How to complete this task | Look through the data below and extract, unchanged, the lines from the one that contains "def faultAddress (r" to the one that contains "def misuses (r", both included.

Collected data |
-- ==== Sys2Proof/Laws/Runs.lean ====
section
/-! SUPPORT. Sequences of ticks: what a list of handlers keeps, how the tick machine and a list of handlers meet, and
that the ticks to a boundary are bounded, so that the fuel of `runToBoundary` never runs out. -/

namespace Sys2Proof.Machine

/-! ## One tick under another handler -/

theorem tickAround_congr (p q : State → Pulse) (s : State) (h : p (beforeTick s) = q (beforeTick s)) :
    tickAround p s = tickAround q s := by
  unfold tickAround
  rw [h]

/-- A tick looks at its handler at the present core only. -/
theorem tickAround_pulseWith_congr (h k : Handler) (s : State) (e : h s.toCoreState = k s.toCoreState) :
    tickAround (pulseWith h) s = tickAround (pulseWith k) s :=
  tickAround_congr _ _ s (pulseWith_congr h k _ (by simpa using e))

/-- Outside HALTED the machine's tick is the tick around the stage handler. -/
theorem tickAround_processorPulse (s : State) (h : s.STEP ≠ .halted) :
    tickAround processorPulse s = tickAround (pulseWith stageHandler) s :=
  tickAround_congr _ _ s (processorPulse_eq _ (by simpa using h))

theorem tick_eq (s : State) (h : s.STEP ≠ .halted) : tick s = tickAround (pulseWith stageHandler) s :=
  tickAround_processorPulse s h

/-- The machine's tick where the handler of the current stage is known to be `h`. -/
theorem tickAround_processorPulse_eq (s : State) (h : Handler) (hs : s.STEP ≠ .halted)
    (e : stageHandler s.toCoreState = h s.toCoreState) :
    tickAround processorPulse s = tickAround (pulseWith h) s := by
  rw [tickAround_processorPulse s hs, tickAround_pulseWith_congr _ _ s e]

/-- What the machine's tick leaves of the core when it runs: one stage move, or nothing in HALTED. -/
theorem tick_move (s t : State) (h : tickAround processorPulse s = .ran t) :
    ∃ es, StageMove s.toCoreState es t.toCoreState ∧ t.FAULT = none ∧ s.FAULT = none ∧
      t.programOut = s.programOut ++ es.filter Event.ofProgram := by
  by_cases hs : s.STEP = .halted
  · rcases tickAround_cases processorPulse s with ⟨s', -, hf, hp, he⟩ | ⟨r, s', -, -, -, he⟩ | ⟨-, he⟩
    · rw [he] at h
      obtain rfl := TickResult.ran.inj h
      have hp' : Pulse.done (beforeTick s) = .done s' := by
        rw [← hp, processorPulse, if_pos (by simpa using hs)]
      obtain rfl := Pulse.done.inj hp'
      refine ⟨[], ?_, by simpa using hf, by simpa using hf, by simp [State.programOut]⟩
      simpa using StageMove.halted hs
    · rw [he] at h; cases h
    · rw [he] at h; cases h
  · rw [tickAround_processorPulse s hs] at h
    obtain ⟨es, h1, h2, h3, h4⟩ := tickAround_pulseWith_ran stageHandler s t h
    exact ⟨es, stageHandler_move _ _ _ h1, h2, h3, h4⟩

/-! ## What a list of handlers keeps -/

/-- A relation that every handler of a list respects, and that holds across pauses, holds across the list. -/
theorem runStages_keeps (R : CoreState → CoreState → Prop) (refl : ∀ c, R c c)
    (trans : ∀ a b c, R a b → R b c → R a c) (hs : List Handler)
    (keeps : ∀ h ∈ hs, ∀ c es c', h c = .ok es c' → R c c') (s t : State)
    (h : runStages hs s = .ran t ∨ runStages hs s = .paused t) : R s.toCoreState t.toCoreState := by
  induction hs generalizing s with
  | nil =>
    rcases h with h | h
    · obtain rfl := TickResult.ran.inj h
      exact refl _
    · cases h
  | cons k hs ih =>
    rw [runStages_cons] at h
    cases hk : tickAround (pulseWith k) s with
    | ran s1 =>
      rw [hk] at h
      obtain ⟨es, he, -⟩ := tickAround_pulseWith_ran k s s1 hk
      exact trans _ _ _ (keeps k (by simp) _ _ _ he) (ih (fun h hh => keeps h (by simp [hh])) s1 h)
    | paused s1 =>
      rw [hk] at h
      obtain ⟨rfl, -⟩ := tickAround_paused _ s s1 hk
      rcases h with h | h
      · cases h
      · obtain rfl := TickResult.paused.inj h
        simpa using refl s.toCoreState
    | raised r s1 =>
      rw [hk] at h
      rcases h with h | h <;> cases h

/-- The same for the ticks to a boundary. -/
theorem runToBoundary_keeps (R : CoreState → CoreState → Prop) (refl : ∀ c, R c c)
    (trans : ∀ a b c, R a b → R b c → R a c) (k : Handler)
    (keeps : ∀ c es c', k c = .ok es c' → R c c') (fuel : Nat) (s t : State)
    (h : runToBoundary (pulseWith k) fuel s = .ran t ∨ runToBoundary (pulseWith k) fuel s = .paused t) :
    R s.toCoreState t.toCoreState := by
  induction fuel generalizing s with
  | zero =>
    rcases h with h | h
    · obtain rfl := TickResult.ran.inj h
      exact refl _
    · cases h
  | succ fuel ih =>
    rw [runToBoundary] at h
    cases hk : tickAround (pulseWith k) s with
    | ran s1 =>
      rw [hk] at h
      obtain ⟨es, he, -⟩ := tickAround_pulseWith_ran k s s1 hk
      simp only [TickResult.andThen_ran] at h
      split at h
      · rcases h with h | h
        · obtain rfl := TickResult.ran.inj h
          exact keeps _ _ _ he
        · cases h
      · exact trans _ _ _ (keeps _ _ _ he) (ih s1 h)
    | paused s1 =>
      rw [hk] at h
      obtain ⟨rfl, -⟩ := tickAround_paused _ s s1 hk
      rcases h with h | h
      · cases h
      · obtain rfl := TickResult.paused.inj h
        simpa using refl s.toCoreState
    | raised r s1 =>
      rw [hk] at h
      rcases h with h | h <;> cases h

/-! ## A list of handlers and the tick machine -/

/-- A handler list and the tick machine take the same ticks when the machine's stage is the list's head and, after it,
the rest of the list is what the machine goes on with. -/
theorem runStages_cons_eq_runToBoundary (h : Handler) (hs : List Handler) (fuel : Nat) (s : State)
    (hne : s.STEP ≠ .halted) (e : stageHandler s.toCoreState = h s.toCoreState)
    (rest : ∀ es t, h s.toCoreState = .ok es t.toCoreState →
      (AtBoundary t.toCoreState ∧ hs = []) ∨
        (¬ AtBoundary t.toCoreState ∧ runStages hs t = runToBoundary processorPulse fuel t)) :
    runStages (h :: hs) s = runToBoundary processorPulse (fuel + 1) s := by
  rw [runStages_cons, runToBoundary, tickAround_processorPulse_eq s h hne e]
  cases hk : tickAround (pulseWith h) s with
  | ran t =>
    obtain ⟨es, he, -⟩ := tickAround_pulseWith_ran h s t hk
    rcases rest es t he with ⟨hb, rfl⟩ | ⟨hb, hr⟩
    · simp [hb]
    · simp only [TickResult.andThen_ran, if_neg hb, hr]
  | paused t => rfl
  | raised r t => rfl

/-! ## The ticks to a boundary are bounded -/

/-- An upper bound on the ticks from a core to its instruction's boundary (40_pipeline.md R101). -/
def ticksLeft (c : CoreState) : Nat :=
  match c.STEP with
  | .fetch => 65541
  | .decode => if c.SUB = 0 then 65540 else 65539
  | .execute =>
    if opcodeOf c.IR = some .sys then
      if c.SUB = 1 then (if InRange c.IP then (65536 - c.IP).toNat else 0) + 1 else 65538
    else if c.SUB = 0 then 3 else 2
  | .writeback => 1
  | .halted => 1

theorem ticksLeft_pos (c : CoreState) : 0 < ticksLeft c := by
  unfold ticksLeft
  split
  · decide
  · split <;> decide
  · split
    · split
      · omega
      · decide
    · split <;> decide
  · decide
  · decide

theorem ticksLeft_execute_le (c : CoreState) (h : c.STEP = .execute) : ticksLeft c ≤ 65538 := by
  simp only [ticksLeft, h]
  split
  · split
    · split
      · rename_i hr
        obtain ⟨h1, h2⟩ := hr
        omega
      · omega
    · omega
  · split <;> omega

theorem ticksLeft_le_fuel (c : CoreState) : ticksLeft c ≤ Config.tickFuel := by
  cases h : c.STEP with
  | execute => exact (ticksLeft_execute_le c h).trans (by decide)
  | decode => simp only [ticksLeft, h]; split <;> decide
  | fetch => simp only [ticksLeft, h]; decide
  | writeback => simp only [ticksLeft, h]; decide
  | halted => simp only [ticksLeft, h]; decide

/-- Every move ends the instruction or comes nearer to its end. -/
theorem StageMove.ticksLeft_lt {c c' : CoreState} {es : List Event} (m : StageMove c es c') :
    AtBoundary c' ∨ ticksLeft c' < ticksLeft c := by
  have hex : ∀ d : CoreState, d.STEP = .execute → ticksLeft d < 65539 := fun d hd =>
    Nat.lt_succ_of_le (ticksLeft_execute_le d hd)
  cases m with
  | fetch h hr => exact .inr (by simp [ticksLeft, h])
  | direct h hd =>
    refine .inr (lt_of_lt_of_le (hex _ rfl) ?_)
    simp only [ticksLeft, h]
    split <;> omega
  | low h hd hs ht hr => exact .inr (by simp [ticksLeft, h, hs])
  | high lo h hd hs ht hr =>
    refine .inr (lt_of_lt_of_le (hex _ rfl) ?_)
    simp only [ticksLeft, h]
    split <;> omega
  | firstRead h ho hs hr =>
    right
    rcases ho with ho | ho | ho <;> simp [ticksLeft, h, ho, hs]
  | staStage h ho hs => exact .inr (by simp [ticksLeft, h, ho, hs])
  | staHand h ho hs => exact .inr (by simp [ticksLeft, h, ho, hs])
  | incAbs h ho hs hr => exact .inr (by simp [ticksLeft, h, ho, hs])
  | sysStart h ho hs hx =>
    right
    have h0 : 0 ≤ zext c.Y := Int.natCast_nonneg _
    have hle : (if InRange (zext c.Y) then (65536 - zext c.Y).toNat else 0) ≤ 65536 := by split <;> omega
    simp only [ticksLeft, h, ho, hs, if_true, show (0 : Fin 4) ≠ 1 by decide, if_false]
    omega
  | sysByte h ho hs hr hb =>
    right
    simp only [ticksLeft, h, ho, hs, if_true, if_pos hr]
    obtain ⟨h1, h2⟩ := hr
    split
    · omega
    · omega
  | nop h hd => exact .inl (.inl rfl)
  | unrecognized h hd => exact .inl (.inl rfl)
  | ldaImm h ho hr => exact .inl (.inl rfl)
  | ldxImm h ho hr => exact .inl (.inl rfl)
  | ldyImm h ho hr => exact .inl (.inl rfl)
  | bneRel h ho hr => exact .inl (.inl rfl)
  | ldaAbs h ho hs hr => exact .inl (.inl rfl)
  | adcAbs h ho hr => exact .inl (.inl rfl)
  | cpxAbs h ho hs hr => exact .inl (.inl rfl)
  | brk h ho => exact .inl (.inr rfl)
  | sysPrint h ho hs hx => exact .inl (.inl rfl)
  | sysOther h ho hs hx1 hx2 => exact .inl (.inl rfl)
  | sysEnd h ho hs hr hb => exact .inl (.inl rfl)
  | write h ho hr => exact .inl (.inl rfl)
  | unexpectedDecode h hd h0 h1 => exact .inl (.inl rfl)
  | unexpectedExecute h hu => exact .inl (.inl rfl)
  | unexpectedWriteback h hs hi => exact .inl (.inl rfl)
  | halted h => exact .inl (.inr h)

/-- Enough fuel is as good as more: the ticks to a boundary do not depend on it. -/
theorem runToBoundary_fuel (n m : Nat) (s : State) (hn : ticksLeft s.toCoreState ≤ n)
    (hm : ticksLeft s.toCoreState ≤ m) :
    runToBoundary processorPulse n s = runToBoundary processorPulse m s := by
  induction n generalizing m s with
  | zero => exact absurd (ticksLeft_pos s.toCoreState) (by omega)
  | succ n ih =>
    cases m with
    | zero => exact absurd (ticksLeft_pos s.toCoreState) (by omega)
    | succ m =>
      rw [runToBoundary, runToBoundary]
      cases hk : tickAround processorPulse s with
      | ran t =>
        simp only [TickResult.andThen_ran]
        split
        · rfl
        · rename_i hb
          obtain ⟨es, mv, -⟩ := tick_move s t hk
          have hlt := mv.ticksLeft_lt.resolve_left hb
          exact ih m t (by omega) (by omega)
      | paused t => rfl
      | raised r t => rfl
* * *
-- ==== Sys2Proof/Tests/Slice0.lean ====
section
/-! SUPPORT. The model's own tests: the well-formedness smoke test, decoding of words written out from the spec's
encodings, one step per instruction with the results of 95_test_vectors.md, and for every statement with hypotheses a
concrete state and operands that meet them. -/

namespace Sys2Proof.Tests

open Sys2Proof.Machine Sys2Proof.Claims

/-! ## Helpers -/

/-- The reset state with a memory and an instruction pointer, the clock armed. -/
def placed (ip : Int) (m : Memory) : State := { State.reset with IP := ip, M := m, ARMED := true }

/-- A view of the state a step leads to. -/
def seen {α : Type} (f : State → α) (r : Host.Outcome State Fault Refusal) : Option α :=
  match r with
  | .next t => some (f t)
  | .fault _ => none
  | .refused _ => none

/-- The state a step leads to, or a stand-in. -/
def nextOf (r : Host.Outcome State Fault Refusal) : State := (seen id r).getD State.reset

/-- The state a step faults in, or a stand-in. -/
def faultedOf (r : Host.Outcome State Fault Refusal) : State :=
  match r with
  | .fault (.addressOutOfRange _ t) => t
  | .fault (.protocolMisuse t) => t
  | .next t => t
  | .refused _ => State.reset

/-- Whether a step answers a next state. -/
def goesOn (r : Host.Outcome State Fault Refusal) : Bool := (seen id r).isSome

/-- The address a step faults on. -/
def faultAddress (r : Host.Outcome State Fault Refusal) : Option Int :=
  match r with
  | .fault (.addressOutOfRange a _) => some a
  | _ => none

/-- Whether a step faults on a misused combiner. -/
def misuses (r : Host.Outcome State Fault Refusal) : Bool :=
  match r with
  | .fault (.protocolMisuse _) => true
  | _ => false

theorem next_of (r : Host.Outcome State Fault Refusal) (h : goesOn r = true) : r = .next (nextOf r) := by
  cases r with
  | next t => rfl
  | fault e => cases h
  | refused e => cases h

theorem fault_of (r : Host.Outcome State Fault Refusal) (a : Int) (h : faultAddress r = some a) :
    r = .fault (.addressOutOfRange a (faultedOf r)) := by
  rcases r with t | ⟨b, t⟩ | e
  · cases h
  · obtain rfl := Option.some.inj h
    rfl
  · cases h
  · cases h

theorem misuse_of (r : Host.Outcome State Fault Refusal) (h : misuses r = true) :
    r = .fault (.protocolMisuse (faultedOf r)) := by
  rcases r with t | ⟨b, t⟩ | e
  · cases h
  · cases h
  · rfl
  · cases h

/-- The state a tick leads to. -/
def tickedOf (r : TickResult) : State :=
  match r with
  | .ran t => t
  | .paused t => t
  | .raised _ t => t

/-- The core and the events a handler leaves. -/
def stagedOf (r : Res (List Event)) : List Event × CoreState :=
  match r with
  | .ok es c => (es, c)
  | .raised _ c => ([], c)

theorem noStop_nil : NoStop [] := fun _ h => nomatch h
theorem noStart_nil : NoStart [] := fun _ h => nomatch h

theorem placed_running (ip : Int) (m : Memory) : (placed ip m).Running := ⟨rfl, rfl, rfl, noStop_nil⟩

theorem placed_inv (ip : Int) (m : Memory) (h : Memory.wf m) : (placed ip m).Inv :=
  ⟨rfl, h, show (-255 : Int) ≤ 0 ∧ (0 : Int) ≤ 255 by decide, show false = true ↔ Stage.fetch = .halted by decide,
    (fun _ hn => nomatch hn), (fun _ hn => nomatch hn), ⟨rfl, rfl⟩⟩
==
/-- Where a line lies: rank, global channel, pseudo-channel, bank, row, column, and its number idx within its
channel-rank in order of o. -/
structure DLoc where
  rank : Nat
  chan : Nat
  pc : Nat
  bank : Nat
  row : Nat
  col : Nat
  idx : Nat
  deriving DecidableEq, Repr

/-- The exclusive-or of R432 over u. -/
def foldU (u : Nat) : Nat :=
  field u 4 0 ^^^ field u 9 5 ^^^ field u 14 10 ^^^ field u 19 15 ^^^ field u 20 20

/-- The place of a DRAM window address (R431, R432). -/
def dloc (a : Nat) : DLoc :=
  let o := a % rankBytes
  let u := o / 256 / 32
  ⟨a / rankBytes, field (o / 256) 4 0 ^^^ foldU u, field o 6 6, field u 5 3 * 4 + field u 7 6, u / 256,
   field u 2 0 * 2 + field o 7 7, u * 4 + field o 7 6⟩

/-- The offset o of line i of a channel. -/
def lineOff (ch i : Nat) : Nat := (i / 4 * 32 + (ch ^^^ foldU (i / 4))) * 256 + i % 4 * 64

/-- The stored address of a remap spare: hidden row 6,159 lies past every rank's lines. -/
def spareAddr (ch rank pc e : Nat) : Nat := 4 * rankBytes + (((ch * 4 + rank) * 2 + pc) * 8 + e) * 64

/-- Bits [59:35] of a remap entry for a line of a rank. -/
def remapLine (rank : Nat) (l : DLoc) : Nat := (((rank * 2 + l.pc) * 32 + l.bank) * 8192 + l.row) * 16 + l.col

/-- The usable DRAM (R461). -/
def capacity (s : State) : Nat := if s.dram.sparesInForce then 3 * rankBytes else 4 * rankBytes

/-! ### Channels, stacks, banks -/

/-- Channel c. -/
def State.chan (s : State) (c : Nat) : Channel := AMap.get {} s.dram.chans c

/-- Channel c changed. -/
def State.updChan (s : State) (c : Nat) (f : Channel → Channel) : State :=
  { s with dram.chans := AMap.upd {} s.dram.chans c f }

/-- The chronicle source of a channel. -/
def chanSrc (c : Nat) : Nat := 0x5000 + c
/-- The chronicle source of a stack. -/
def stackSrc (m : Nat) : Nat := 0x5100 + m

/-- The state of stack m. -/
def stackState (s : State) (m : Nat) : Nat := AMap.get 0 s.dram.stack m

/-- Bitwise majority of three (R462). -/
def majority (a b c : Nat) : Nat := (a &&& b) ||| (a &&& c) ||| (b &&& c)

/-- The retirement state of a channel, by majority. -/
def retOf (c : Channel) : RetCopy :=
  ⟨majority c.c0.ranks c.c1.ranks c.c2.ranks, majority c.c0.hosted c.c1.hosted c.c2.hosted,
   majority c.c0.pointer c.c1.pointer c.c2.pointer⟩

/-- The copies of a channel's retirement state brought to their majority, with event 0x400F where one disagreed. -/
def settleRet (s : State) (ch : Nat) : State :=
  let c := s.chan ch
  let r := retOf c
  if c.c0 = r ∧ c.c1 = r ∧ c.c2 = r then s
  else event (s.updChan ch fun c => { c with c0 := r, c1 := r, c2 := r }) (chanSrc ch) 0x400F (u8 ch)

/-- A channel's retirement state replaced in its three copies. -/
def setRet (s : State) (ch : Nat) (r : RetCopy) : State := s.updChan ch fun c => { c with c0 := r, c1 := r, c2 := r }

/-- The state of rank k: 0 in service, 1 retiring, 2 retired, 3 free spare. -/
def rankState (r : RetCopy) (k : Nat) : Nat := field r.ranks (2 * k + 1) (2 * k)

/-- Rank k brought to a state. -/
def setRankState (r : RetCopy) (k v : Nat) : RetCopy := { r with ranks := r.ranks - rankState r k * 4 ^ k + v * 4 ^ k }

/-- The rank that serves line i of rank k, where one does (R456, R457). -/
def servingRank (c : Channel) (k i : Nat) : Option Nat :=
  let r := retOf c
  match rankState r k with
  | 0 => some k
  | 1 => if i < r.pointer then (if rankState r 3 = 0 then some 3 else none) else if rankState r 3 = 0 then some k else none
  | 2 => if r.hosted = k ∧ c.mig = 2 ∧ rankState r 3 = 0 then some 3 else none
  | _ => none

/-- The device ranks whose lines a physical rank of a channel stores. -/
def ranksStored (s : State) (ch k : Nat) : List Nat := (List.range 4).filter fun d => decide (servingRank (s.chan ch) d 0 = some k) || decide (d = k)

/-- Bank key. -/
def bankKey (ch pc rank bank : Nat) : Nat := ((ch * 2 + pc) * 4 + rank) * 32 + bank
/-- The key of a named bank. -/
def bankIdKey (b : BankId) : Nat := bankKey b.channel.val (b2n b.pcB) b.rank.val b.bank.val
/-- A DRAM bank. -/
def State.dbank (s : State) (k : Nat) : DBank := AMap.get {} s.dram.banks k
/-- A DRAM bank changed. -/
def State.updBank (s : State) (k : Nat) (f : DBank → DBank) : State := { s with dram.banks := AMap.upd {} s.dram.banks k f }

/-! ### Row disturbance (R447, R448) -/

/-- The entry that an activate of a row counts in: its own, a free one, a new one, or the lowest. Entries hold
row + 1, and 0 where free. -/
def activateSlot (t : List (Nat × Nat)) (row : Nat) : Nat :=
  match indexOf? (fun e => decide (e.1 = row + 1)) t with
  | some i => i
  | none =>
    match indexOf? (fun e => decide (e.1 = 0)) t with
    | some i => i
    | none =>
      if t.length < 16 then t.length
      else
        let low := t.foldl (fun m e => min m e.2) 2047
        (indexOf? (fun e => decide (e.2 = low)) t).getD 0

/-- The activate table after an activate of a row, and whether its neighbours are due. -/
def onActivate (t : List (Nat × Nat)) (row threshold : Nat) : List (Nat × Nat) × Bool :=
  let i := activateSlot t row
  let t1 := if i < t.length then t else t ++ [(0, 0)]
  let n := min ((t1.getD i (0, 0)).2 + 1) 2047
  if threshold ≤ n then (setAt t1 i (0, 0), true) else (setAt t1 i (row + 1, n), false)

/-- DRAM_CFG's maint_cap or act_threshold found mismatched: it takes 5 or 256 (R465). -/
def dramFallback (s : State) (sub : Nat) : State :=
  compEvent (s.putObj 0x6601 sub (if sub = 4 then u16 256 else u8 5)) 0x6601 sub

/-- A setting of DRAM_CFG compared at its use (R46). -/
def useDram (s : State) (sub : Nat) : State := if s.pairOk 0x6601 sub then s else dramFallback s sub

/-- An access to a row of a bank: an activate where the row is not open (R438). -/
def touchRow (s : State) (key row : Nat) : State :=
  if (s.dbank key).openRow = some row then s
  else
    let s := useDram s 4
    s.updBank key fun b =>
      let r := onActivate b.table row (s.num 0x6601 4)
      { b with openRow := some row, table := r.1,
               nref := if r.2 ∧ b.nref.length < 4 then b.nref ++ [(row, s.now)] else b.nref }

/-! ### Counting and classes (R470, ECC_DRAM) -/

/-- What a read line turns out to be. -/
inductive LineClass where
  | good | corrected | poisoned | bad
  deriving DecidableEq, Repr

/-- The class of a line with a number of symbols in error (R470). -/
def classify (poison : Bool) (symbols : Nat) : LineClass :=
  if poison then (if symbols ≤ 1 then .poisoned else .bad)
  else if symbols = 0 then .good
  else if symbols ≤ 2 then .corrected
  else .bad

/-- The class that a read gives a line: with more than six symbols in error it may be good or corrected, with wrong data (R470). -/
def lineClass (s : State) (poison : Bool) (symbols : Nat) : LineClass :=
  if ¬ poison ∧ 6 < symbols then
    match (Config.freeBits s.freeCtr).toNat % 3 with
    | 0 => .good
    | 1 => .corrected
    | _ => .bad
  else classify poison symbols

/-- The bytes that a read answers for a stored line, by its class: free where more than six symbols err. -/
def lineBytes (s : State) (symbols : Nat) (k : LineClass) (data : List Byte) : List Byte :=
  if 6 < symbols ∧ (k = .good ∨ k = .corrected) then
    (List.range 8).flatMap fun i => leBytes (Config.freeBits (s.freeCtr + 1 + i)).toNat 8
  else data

Solution to this problem |
def faultAddress (r : Host.Outcome State Fault Refusal) : Option Int :=
  match r with
  | .fault (.addressOutOfRange a _) => some a
  | _ => none

/-- Whether a step faults on a misused combiner. -/
def misuses (r : Host.Outcome State Fault Refusal) : Bool :=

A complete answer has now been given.